_YOUR GOAL_.
Reproduce exactly the line with "with_reducible apply alters_acceptRead" and all the lines beneath it, stopping only at the end of the material.

_DATA RECORDS_.
-- ==== Sys2Proof/Laws/AltersPortAccept.lean ====
section
/-! SUPPORT. Laws/AltersPortAccept.lean: which kinds of state the operations of Machine/PortAccept.lean may change (Laws/Alters.lean). -/
namespace Sys2Proof.Laws
open Sys2Proof.Machine
set_option linter.all false

theorem alters_landBytes {M : Nat} {r : State} (handle : Nat) (n : Nat) (len : Nat) (add : Bool) (s : State) (h5 : Alters M r s) (hm : Within 72057594037927936 M) :
    Alters M r (landBytes handle n len add s) := by
  unfold landBytes
  try extract_lets
  repeat' first
    | with_reducible assumption
    | ((with_reducible refine Within.of hm ?_); exact rfl)
    | intro _
    | exact fabAlters_reqs _ _ (Within.of hm rfl)
    | exact fabAlters_rest _ _ (Within.of hm rfl) rfl
    | exact fabAlters_any _ _ (Within.of hm rfl)
    | with_reducible apply Alters.ite
    | with_reducible apply alters_set_fab
    | simp only [AltersF.mkIff]
    | split
    | simp +zetaDelta only [AltersF.mkIff]
    | assumption

theorem alters_gIdle {M : Nat} {r : State} (v0 : Req) (g : GClass) (moved : Nat) (s : State) (h4 : Alters M r s) (hm : Within 137438953472 M) :
    Alters M r (gIdle v0 g moved s) := by
  unfold gIdle
  try extract_lets
  repeat' first
    | with_reducible assumption
    | ((with_reducible refine Within.of hm ?_); exact rfl)
    | intro _
    | with_reducible apply alters_gMoved
    | with_reducible apply Alters.ite
    | split
    | simp +zetaDelta only [AltersF.mkIff]
    | assumption

theorem alters_replyReq {M : Nat} {r : State} (v0 : Req) (st : Status) (count : Nat) (data : List (Byte × Bool)) (s : State) (h5 : Alters M r s) (hm : Within 1101659111426 M) :
    Alters M r (replyReq v0 st count data s) := by
  unfold replyReq
  try extract_lets
  repeat' first
    | with_reducible assumption
    | ((with_reducible refine Within.of hm ?_); exact rfl)
    | intro _
    | with_reducible apply alters_responseFrame
    | with_reducible apply alters_freshId
    | with_reducible apply alters_answer
    | (refine Alters.snd (by assumption) ?_)
    | (refine Alters.fst (by assumption) ?_)
    | (refine Alters.thd (by assumption) ?_)
    | split
    | simp +zetaDelta only [AltersF.mkIff]
    | assumption

theorem alters_refuseReq {M : Nat} {r : State} (v0 : Req) (st : Status) (bit : Nat) (logged : Bool) (s : State) (h5 : Alters M r s) (hm : Within 1101659179010 M) :
    Alters M r (refuseReq v0 st bit logged s) := by
  unfold refuseReq
  try extract_lets
  repeat' first
    | with_reducible assumption
    | ((with_reducible refine Within.of hm ?_); exact rfl)
    | intro _
    | with_reducible apply alters_portErr
    | with_reducible apply alters_report
    | with_reducible apply alters_replyReq
    | with_reducible apply Alters.ite
    | split
    | simp +zetaDelta only [AltersF.mkIff]
    | assumption

theorem alters_refuseG {M : Nat} {r : State} (v0 : Req) (why : GRefusal) (s : State) (h3 : Alters M r s) (hm : Within 1101659310082 M) :
    Alters M r (refuseG v0 why s) := by
  unfold refuseG
  try extract_lets
  repeat' first
    | with_reducible assumption
    | ((with_reducible refine Within.of hm ?_); exact rfl)
    | intro _
    | with_reducible apply alters_gTele
    | with_reducible apply alters_refuseReq
    | (refine Alters.snd (by assumption) ?_)
    | (refine Alters.fst (by assumption) ?_)
    | (refine Alters.thd (by assumption) ?_)
    | split
    | simp +zetaDelta only [AltersF.mkIff]
    | assumption

theorem alters_GClass_take {M : Nat} {r : State} (g : GClass) (n : Nat) (s : State) (h3 : Alters M r s) (hm : Within 137439084544 M) :
    Alters M r (GClass.take g n s) := by
  unfold GClass.take
  try extract_lets
  repeat' first
    | with_reducible assumption
    | ((with_reducible refine Within.of hm ?_); exact rfl)
    | intro _
    | with_reducible apply alters_gTele
    | with_reducible apply alters_gTake
    | with_reducible apply Alters.ite
    | (refine Alters.snd (by assumption) ?_)
    | (refine Alters.fst (by assumption) ?_)
    | (refine Alters.thd (by assumption) ?_)
    | split
    | simp +zetaDelta only [AltersF.mkIff]
    | assumption

theorem alters_acceptFlush {M : Nat} {r : State} (v0 : Req) (es : List WbEntry) (g : GClass) (s : State) (h4 : Alters M r s) (hm : Within 1269165064194 M) :
    Alters M r (acceptFlush v0 es g s) := by
  unfold acceptFlush
  try extract_lets
  repeat' first
    | with_reducible assumption
    | ((with_reducible refine Within.of hm ?_); exact rfl)
    | intro _
    | with_reducible apply alters_freshId
    | with_reducible apply alters_GClass_take
    | with_reducible apply alters_modPort
    | with_reducible apply alters_takeLate
    | with_reducible apply alters_replyReq
    | with_reducible apply alters_issueAll
    | with_reducible apply alters_slotDrain
    | with_reducible apply alters_gMoved
    | with_reducible apply alters_modSlice
    | with_reducible apply Alters.ite
    | with_reducible apply Alters.foldl
    | with_reducible apply Alters.foldlP (p := Prod.snd)
    | with_reducible apply Alters.foldlP (p := Prod.fst)
    | with_reducible apply Alters.foldlT
    | (refine Alters.snd (by assumption) ?_)
    | (refine Alters.fst (by assumption) ?_)
    | (refine Alters.thd (by assumption) ?_)
    | with_reducible apply alters_set_ops
    | with_reducible apply alters_set_ops_wb
    | simp only [AltersF.mkIff]
    | split
    | simp +zetaDelta only [AltersF.mkIff]
    | assumption

theorem alters_acceptWrite {M : Nat} {r : State} (v0 : Req) (addrs : List Nat) (p : Pocket) (g : GClass) (cred : Option Nat) (s : State) (h6 : Alters M r s) (hm : Within 72058863200894978 M) :
    Alters M r (acceptWrite v0 addrs p g cred s) := by
  unfold acceptWrite
  try extract_lets
  repeat' first
    | with_reducible assumption
    | ((with_reducible refine Within.of hm ?_); exact rfl)
    | intro _
    | with_reducible apply alters_freshId
    | with_reducible apply alters_issueAll
    | with_reducible apply alters_gIdle
    | with_reducible apply alters_GClass_take
    | with_reducible apply alters_landBytes
    | with_reducible apply alters_replyReq
    | with_reducible apply alters_acceptBytes
    | with_reducible apply alters_takeLate
    | with_reducible apply Alters.ite
    | (refine Alters.snd (by assumption) ?_)
    | (refine Alters.fst (by assumption) ?_)
    | (refine Alters.thd (by assumption) ?_)
    | with_reducible apply alters_set_ops
    | simp only [AltersF.mkIff]
    | split
    | simp +zetaDelta only [AltersF.mkIff]
    | assumption

theorem alters_acceptRead {M : Nat} {r : State} (v0 : Req) (addrs : List Nat) (keys : List Nat) (p : Pocket) (g : GClass) (s : State) (h6 : Alters M r s) (hm : Within 1269165131778 M) :
    Alters M r (acceptRead v0 addrs keys p g s) := by
  unfold acceptRead
  try extract_lets
  repeat' first
    | with_reducible assumption
    | ((with_reducible refine Within.of hm ?_); exact rfl)
    | intro _
    | with_reducible apply alters_freshId
    | with_reducible apply alters_startRead
    | with_reducible apply alters_GClass_take
    | with_reducible apply alters_gIdle
    | with_reducible apply Alters.ite
    | (refine Alters.snd (by assumption) ?_)
    | (refine Alters.fst (by assumption) ?_)
    | (refine Alters.thd (by assumption) ?_)
    | split
    | simp +zetaDelta only [AltersF.mkIff]
    | assumption

theorem alters_acceptStore {M : Nat} {r : State} (v0 : Req) (x : Ctx) (st : Store) (pk : Nat) (p : Pocket) (s : State) (h6 : Alters M r s) (hm : Within 72063261249570818 M) :
    Alters M r (acceptStore v0 x st pk p s) := by
  unfold acceptStore
  try extract_lets
  repeat' first
    | with_reducible assumption
    | ((with_reducible refine Within.of hm ?_); exact rfl)
    | intro _
    | with_reducible apply alters_refuseG
    | with_reducible apply alters_acceptFlush
    | with_reducible apply alters_touchAll
    | with_reducible apply alters_refuseReq
    | with_reducible apply alters_acceptWrite
    | with_reducible apply alters_acceptRead
    | with_reducible apply Alters.ite
    | (refine Alters.snd (by assumption) ?_)
    | (refine Alters.fst (by assumption) ?_)
    | (refine Alters.thd (by assumption) ?_)
    | split
    | simp +zetaDelta only [AltersF.mkIff]
    | assumption

theorem alters_acceptPocket {M : Nat} {r : State} (v0 : Req) (c : Nat) (st : Store) (pk : Nat) (s : State) (h5 : Alters M r s) (hm : Within 72063261249570818 M) :
    Alters M r (acceptPocket v0 c st pk s) := by
  unfold acceptPocket
  try extract_lets
  repeat' first
    | with_reducible assumption
    | ((with_reducible refine Within.of hm ?_); exact rfl)
    | intro _
    | with_reducible apply alters_refuseReq
    | with_reducible apply alters_replyReq
    | with_reducible apply alters_acceptStore
    | with_reducible apply Alters.ite
    | (refine Alters.snd (by assumption) ?_)
    | (refine Alters.fst (by assumption) ?_)
    | (refine Alters.thd (by assumption) ?_)
    | split
    | simp +zetaDelta only [AltersF.mkIff]
    | assumption

end Sys2Proof.Laws
end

_SOLUTION TO THE PROBLEM_.
    | with_reducible apply alters_acceptRead
    | with_reducible apply Alters.ite
    | (refine Alters.snd (by assumption) ?_)
    | (refine Alters.fst (by assumption) ?_)
    | (refine Alters.thd (by assumption) ?_)
    | split
    | simp +zetaDelta only [AltersF.mkIff]
    | assumption

theorem alters_acceptPocket {M : Nat} {r : State} (v0 : Req) (c : Nat) (st : Store) (pk : Nat) (s : State) (h5 : Alters M r s) (hm : Within 72063261249570818 M) :
    Alters M r (acceptPocket v0 c st pk s) := by
  unfold acceptPocket
  try extract_lets
  repeat' first
    | with_reducible assumption
    | ((with_reducible refine Within.of hm ?_); exact rfl)
    | intro _
    | with_reducible apply alters_refuseReq
    | with_reducible apply alters_replyReq
    | with_reducible apply alters_acceptStore
    | with_reducible apply Alters.ite
    | (refine Alters.snd (by assumption) ?_)
    | (refine Alters.fst (by assumption) ?_)
    | (refine Alters.thd (by assumption) ?_)
    | split
    | simp +zetaDelta only [AltersF.mkIff]
    | assumption

end Sys2Proof.Laws
end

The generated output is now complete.